| WHAT NEEDS TO BE DONE |
Below are entries. Reproduce exactly the lines between the line holding "have := (hc y hy).1" and the line holding "y' hy => ?_) h.1", inclusive, and only those.

| DATA FOR THIS TASK |
-- ==== Sys2Proof/Laws/Canonical.lean ====
section
/-! SUPPORT. Every primitive store keeps the canonical form of registers, DRAM and flash; with Laws/Keep*.lean, so does every
command. -/
namespace Sys2Proof.Machine

/-- A loss of DRAM contents leaves a canonical list of what lies outside it. -/
theorem swf_loseMem (s : State) (b n : Nat) (h : swf (memDefault s.lost) s.mem = true) :
    swf (memDefault ((b, n) :: s.lost)) (s.loseMem b n).mem = true := by
  rw [swf_iff] at *
  refine ⟨h.1.filter _, fun e he => ?_⟩
  obtain ⟨hm, ho⟩ := List.mem_filter.1 he
  have : lossOf ((b, n) :: s.lost) e.1 = lossOf s.lost e.1 := by
    simp only [lossOf]; split
    · simp_all
    · rfl
  have := h.2 e hm
  simpa only [memDefault, *] using this

theorem cellEntries_mem (ws : List Word) : ∀ a, ∀ e ∈ cellEntries a ws, a ≤ e.1 ∧ e.1 < a + 4 * ws.length ∧ e.2 ≠ regReset e.1 := by
  induction ws with
  | nil => simp [cellEntries]
  | cons w r ih =>
    intro a e he
    simp only [cellEntries] at he
    split at he
    · have := ih _ _ he; simp only [List.length_cons]; exact ⟨by omega, by omega, this.2.2⟩
    · rcases List.mem_cons.1 he with he | he
      · subst he; simp only [List.length_cons]; exact ⟨by omega, by omega, by assumption⟩
      · have := ih _ _ he; simp only [List.length_cons]; exact ⟨by omega, by omega, this.2.2⟩

theorem cellEntries_sorted (ws : List Word) : ∀ a, (cellEntries a ws).Pairwise (fun x y => x.1 < y.1) := by
  induction ws with
  | nil => simp [cellEntries]
  | cons w r ih =>
    intro a
    simp only [cellEntries]
    split
    · exact ih _
    · refine List.pairwise_cons.2 ⟨fun e he => ?_, ih _⟩
      have := cellEntries_mem r _ _ he
      show a < e.1
      omega

theorem swf_loadCells (s : State) (ws : List Word) (h : swf regReset s.regs = true) :
    swf regReset (s.loadCells ws).regs = true := by
  rw [swf_iff] at *
  have hl : (ws.take 1048576).length ≤ 1048576 := List.length_take_le _ _
  have hc := cellEntries_mem (ws.take 1048576) (Reg.ALM_CELLS 0)
  refine ⟨?_, fun e he => ?_⟩
  · simp only [State.loadCells]
    refine List.pairwise_append.2 ⟨List.pairwise_append.2 ⟨h.1.filter _, cellEntries_sorted _ _, ?_⟩, h.1.filter _, ?_⟩
    · intro x hx y hy
      have h1 := of_decide_eq_true (List.mem_filter.1 hx).2
      have := (hc y hy).1
      omega
    · intro x hx y hy
      have h2 := of_decide_eq_true (List.mem_filter.1 hy).2
      rcases List.mem_append.1 hx with hx | hx
      · have h1 := of_decide_eq_true (List.mem_filter.1 hx).2
        omega
      · have := (hc x hx).2.1
        omega
  · simp only [State.loadCells] at he
    rcases List.mem_append.1 he with he | he
    · rcases List.mem_append.1 he with he | he
      · exact h.2 e (List.mem_of_mem_filter he)
      · exact (hc e he).2.2
    · exact h.2 e (List.mem_of_mem_filter he)

theorem swf_mapCells (s : State) (f : Word → Word) (h : swf regReset s.regs = true) :
    swf regReset (s.mapCells f).regs = true := by
  rw [swf_iff] at *
  simp only [State.mapCells]
  constructor
  · refine List.Pairwise.filterMap _ (fun x y hxy x' hx y' hy => ?_) h.1
    have k : ∀ e e' : Nat × Word, (if inCells e.1 then (if f e.2 = regReset e.1 then none else some (e.1, f e.2)) else some e)
        = some e' → e'.1 = e.1 := by
      intro e e' he
      split at he
      · split at he
        · cases he
        · cases he; rfl
      · cases he; rfl
    rw [k _ _ hx, k _ _ hy]; exact hxy
  · intro e he
    obtain ⟨x, hx, hf⟩ := List.mem_filterMap.1 he
    split at hf
    · split at hf
      · cases hf
      · cases hf; assumption
    · cases hf; exact h.2 _ hx

/-- The primitives keep the canonical form. -/
theorem canonical_closed : Closed State.Canonical where
  frame := fun hr _ _ hm hl hf _ h => by simpa only [State.Canonical, hr, hm, hl, hf] using h
  wr := fun _ _ _ h => ⟨swf_sset _ _ h.1, h.2⟩
  keepRegs := fun _ _ h => ⟨swf_filter _ h.1, h.2⟩
  mapCells := fun s f h => ⟨swf_mapCells s f h.1, h.2⟩
  loadCells := fun s ws h => ⟨swf_loadCells s ws h.1, h.2⟩
  hold := fun _ _ h => h
  setMode := fun _ _ h => h
  setShadow := fun _ _ h => h
  mwr := fun s a b h => ⟨h.1, swf_sset (d := memDefault s.lost) a b h.2.1, h.2.2⟩
  flWr := fun _ a b h => ⟨h.1, h.2.1, swf_sset (d := fun _ => 0xFF) a b h.2.2⟩
  lose := fun s b n h => ⟨h.1, swf_loseMem s b n h.2.1, h.2.2⟩
  keepFlash := fun _ _ h => ⟨h.1, h.2.1, swf_filter _ h.2.2⟩

end Sys2Proof.Machine
end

| EXERCISE ANSWER |
      have := (hc y hy).1
      omega
    · intro x hx y hy
      have h2 := of_decide_eq_true (List.mem_filter.1 hy).2
      rcases List.mem_append.1 hx with hx | hx
      · have h1 := of_decide_eq_true (List.mem_filter.1 hx).2
        omega
      · have := (hc x hx).2.1
        omega
  · simp only [State.loadCells] at he
    rcases List.mem_append.1 he with he | he
    · rcases List.mem_append.1 he with he | he
      · exact h.2 e (List.mem_of_mem_filter he)
      · exact (hc e he).2.2
    · exact h.2 e (List.mem_of_mem_filter he)

theorem swf_mapCells (s : State) (f : Word → Word) (h : swf regReset s.regs = true) :
    swf regReset (s.mapCells f).regs = true := by
  rw [swf_iff] at *
  simp only [State.mapCells]
  constructor
  · refine List.Pairwise.filterMap _ (fun x y hxy x' hx y' hy => ?_) h.1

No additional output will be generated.